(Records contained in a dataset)
◇ ◇ ◇ ◇

theorem applyStep_core (s : State) (w : WindStep) : (applyStep s w).core = s.core := by
  unfold applyStep
  split <;> simp [staysAt_core, becomesReady_core]

theorem takeSample_meas (s : State) : (takeSample s).meas = sampled s.meas := by
  unfold takeSample
  dsimp only
  rw [meas_of_core (conclude_core _ _), meas_of_core (applyStep_core _ _), meas_of_core (announceTable_core _ _)]
  rfl

/-! ### Bounds -/

theorem chanBounded_pulse {k : ChanRec} (h : chanBounded k) (n : Nat) : chanBounded (pulse k n) := by
  unfold pulse
  obtain ⟨hc, hl, hs, hh, hst, hcl⟩ := h
  split
  · exact ⟨by dsimp only; omega, hl, hs, hh, hst, hcl⟩
  · exact ⟨hc, hl, hs, hh, hst, hcl⟩

theorem speedOf_le (n k : Nat) : speedOf n k ≤ 999 := Nat.min_le_left _ _

theorem chanBounded_endGate {k : ChanRec} (h : chanBounded k) : chanBounded (endGate k) := by
  obtain ⟨hc, -, -, hh, hst, hcl⟩ := h
  exact ⟨Nat.zero_le _, by simpa [endGate] using hc, by simp [endGate, speedOf_le], hh, hst, hcl⟩

theorem chanBounded_validRuns {k : ChanRec} (h : chanBounded k) (n : Nat) (j : Bool) : chanBounded (validRuns k n j) := by
  obtain ⟨hc, hl, hs, hh, hst, hcl⟩ := h
  unfold validRuns
  extract_lets high stuck
  clear_value high stuck
  split
  · exact ⟨hc, hl, hs, by dsimp only; omega, by dsimp only; omega, by dsimp only; omega⟩
  · split
    · exact ⟨hc, hl, hs, by dsimp only; omega, by dsimp only; omega, by dsimp only; omega⟩
    · exact ⟨hc, hl, hs, by dsimp only; omega, by dsimp only; omega, hcl⟩

theorem chanBounded_clearRuns {k : ChanRec} (h : chanBounded k) (b : Bool) : chanBounded (clearRuns k b) := by
  obtain ⟨hc, hl, hs, hh, hst, hcl⟩ := h
  unfold clearRuns
  extract_lets run
  clear_value run
  split
  · exact ⟨hc, hl, hs, hh, hst, by dsimp only; omega⟩
  · exact ⟨hc, hl, hs, hh, hst, by dsimp only; omega⟩

theorem chanBounded_gateChannel {k : ChanRec} (h : chanBounded k) (j : Bool) : chanBounded (gateChannel k j) := by
  unfold gateChannel
  split
  · exact h
  · exact chanBounded_validRuns (chanBounded_endGate h) _ _
  · exact chanBounded_clearRuns (chanBounded_endGate h) _
  · exact chanBounded_clearRuns (chanBounded_endGate h) _

theorem chanBounded_reset (c : CalSetting) : chanBounded (ChanRec.reset c) := by
  simp [chanBounded, ChanRec.reset]

theorem chanBounded_applySetting {k : ChanRec} (h : chanBounded k) (c : CalSetting) : chanBounded (applySetting k c) := by
  unfold applySetting
  split
  · exact h
  · exact chanBounded_reset c

/-- The channels stay within their bounds through the gate's end and the settings that take effect there. -/
theorem chanBounded_applyWaiting {m : Meas} (ha : chanBounded m.a) (hb : chanBounded m.b) :
    chanBounded (applyWaiting m).a ∧ chanBounded (applyWaiting m).b := by
  unfold applyWaiting
  split
  · exact ⟨ha, hb⟩
  · exact ⟨chanBounded_applySetting ha _, chanBounded_applySetting hb _⟩

theorem partSpeed_le {k : ChanRec} (h : chanBounded k) : (partSpeed k).all (· ≤ 999) = true := by
  unfold partSpeed
  split
  · exact h.2.2.1
  · rfl

theorem largest_le {a b : Option Nat} (ha : a.all (· ≤ 999) = true) (hb : b.all (· ≤ 999) = true) :
    (largest a b).all (· ≤ 999) = true := by
  unfold largest
  split
  · simp_all
  · exact ha
  · exact hb

theorem getD_le {a : Option Nat} (h : a.all (· ≤ 999) = true) : a.getD 999 ≤ 999 := by
  cases a with
  | none => simp
  | some x => simpa using h

theorem length_pushRing_le {n : Nat} {l : List Nat} (hn : 0 < n) (h : l.length ≤ n) (e : Nat) :
    (pushRing n l e).length ≤ n := by
  unfold pushRing
  split
  · rw [List.length_append, List.length_singleton]; omega
  · rw [List.length_append, List.length_tail, List.length_singleton]; omega

theorem mem_pushRing {n : Nat} {l : List Nat} {e x : Nat} (h : x ∈ pushRing n l e) : x ∈ l ∨ x = e := by
  unfold pushRing at h
  split at h
  · simpa using h
  · rcases List.mem_append.mp h with h | h
    · exact .inl (List.mem_of_mem_tail h)
    · exact .inr (List.mem_singleton.mp h)

theorem sum_le_of_forall_le {l : List Nat} {b : Nat} (h : ∀ x ∈ l, x ≤ b) : l.sum ≤ b * l.length := by
  rw [Nat.mul_comm]
  simpa using List.sum_le_card_nsmul l b h

theorem average_le {l : List Nat} {b : Nat} (h : ∀ x ∈ l, x ≤ b) : average l ≤ b := by
  unfold average
  rcases Nat.eq_zero_or_pos l.length with h0 | hpos
  · simp [h0]
  · exact Nat.div_le_of_le_mul ((sum_le_of_forall_le h).trans_eq (Nat.mul_comm _ _))

/-- Steps 4 to 6 of a sample on channels within their bounds (R104 to R106). -/
theorem measBounded_form {m : Meas} (h : measBounded m) :
    measBounded (formBlock (formGust (formEffective m))) := by
  obtain ⟨ha, hb, -, hrl, hr, -, hac, hs, hml, hm, hmean⟩ := h
  have he : (largest (partSpeed m.a) (partSpeed m.b)).getD 999 ≤ 999 :=
    getD_le (largest_le (partSpeed_le ha) (partSpeed_le hb))
  set e := (largest (partSpeed m.a) (partSpeed m.b)).getD 999 with hedef
  have hring : ∀ x ∈ pushRing 12 m.ring e, x ≤ 999 := fun x hx =>
    (mem_pushRing hx).elim (hr x) fun hx => hx ▸ he
  have heff : (formGust (formEffective m)).effective.getD 999 = e := rfl
  have hacc : (formGust (formEffective m)).accCount = m.accCount := rfl
  unfold formBlock
  dsimp only
  rw [heff]
  split
  · rename_i hbound
    have hsum : (m.accSum + e) / 60 ≤ 999 := by omega
    have hmring : ∀ x ∈ pushRing 40 m.meanRing ((m.accSum + e) / 60), x ≤ 999 := fun x hx =>
      (mem_pushRing hx).elim (hm x) fun hx => hx ▸ hsum
    exact ⟨ha, hb, by simpa [formGust, formEffective] using he, length_pushRing_le (by omega) hrl e, hring,
      by simpa [formGust, formEffective] using average_le hring, by dsimp only; omega, by dsimp only; omega,
      length_pushRing_le (by omega) hml _, hmring, by simpa [formGust, formEffective] using average_le hmring⟩
  · rename_i hbound
    have hcount : m.accCount + 1 < 60 := by
      simp only [boundary, hacc, decide_eq_true_eq] at hbound
      omega
    exact ⟨ha, hb, by simpa [formGust, formEffective] using he, length_pushRing_le (by omega) hrl e, hring,
      by simpa [formGust, formEffective] using average_le hring, hcount,
      by simp only [formGust, formEffective]; omega, hml, hm, hmean⟩

theorem measBounded_sampled {m : Meas} (h : measBounded m) : measBounded (sampled m) := by
  obtain ⟨ha, hb, hrest⟩ := h
  have hw : measBounded (applyWaiting (gateChannels m)) := by
    obtain ⟨ka, kb⟩ := chanBounded_applyWaiting (m := gateChannels m) (chanBounded_gateChannel ha _)
      (chanBounded_gateChannel hb _)
    refine ⟨ka, kb, ?_⟩
    unfold applyWaiting
    split <;> exact hrest
  exact measBounded_form hw

theorem measBounded_reset (k : Cal) (t : Thresholds) : measBounded (Meas.reset k t) := by
  refine ⟨chanBounded_reset _, chanBounded_reset _, ?_⟩
  simp [Meas.reset]

theorem measBounded_pulseAt {m : Meas} (h : measBounded m) (ch : Channel) (n : Nat) : measBounded (pulseAt m ch n) := by
  obtain ⟨ha, hb, hrest⟩ := h
  cases ch with
  | a => exact ⟨chanBounded_pulse ha n, hb, hrest⟩
  | b => exact ⟨ha, chanBounded_pulse hb n, hrest⟩

/-! ### Every event -/

theorem startUp_meas (s : State) :
    (startUp s).meas = Meas.reset (s.store.calibration.getD Cal.default) (s.store.threshold.getD defaultThresholds) := by
  have hn : ∀ (u : State) (q : Port) (n : Notice), (u.notify q n).meas = u.meas := fun _ _ _ => rfl
  have ha : ∀ u : State, (applySignals u).meas = u.meas := fun _ => rfl
  unfold startUp
  dsimp only
  rw [transmit_meas, hn, hn, ha, foldl_keeps State.meas composeQuiet (fun _ _ => rfl),
    foldl_keeps State.meas formTouch (fun _ _ => rfl)]
  rfl

theorem tellEdge_core (c : Crane) (i : Input) (e : EdgeSel) (o : Level) (b : Bool) (s : State) :
    (tellEdge c i e o b s).core = s.core := by
  unfold tellEdge; split <;> simp

theorem tellParkLost_core (c : Crane) (b : Bool) (s : State) : (tellParkLost c b s).core = s.core := by
  unfold tellParkLost; split <;> simp

theorem parkSwTaken_core (c : Crane) (b : Bool) (s : State) : (parkSwTaken c b s).core = s.core := by
  unfold parkSwTaken
  dsimp only
  split
  · rfl
  · simp [tellParkLost_core, tellEdge_core]

theorem vaneFbTaken_core (c : Crane) (b : Bool) (s : State) : (vaneFbTaken c b s).core = s.core := by
  unfold vaneFbTaken
  dsimp only
  split
  · rfl
  · simp [tellEdge_core]

theorem tellNotParked_core (s : State) (c : Crane) : (tellNotParked s c).core = s.core := by
  unfold tellNotParked; split <;> simp

theorem parkTimerEnds_core (s : State) : (parkTimerEnds s).core = s.core := by
  unfold parkTimerEnds
  split
  · rw [conclude_core, foldl_core _ (fun b a => tellNotParked_core b a), moveWind_core]
  · rfl

theorem silenceEnds_core (c : Crane) (s : State) : (silenceEnds c s).core = s.core := by
  unfold silenceEnds; split <;> simp

theorem lostEnds_core (c : Crane) (s : State) : (lostEnds c s).core = s.core := by
  unfold lostEnds; split <;> simp

theorem waitEnds_core (x : CellNo) (c : Crane) (s : State) : (waitEnds x c s).core = s.core := by
  unfold waitEnds; split <;> simp

theorem tellOverdue_core (s : State) (x : CellNo) : (tellOverdue s x).core = s.core := by
  unfold tellOverdue; split <;> simp

theorem recallEnds_core (x : CellNo) (s : State) : (recallEnds x s).core = s.core := by
  unfold recallEnds; split <;> simp [tellOverdue_core]

theorem commitTimerEnds_core (s : State) : (commitTimerEnds s).core = s.core := by
  unfold commitTimerEnds; split <;> simp [endCommit_core]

◇ ◇ ◇ ◇

[Instructions to follow]:
Could you restate word for word the lines above, from the one that contains "unfold pushRing at h" through the one that contains "exact .inr (List.mem_singleton.mp h)", and no others?

[Answer to this exercise]:
  unfold pushRing at h
  split at h
  · simpa using h
  · rcases List.mem_append.mp h with h | h
    · exact .inl (List.mem_of_mem_tail h)
    · exact .inr (List.mem_singleton.mp h)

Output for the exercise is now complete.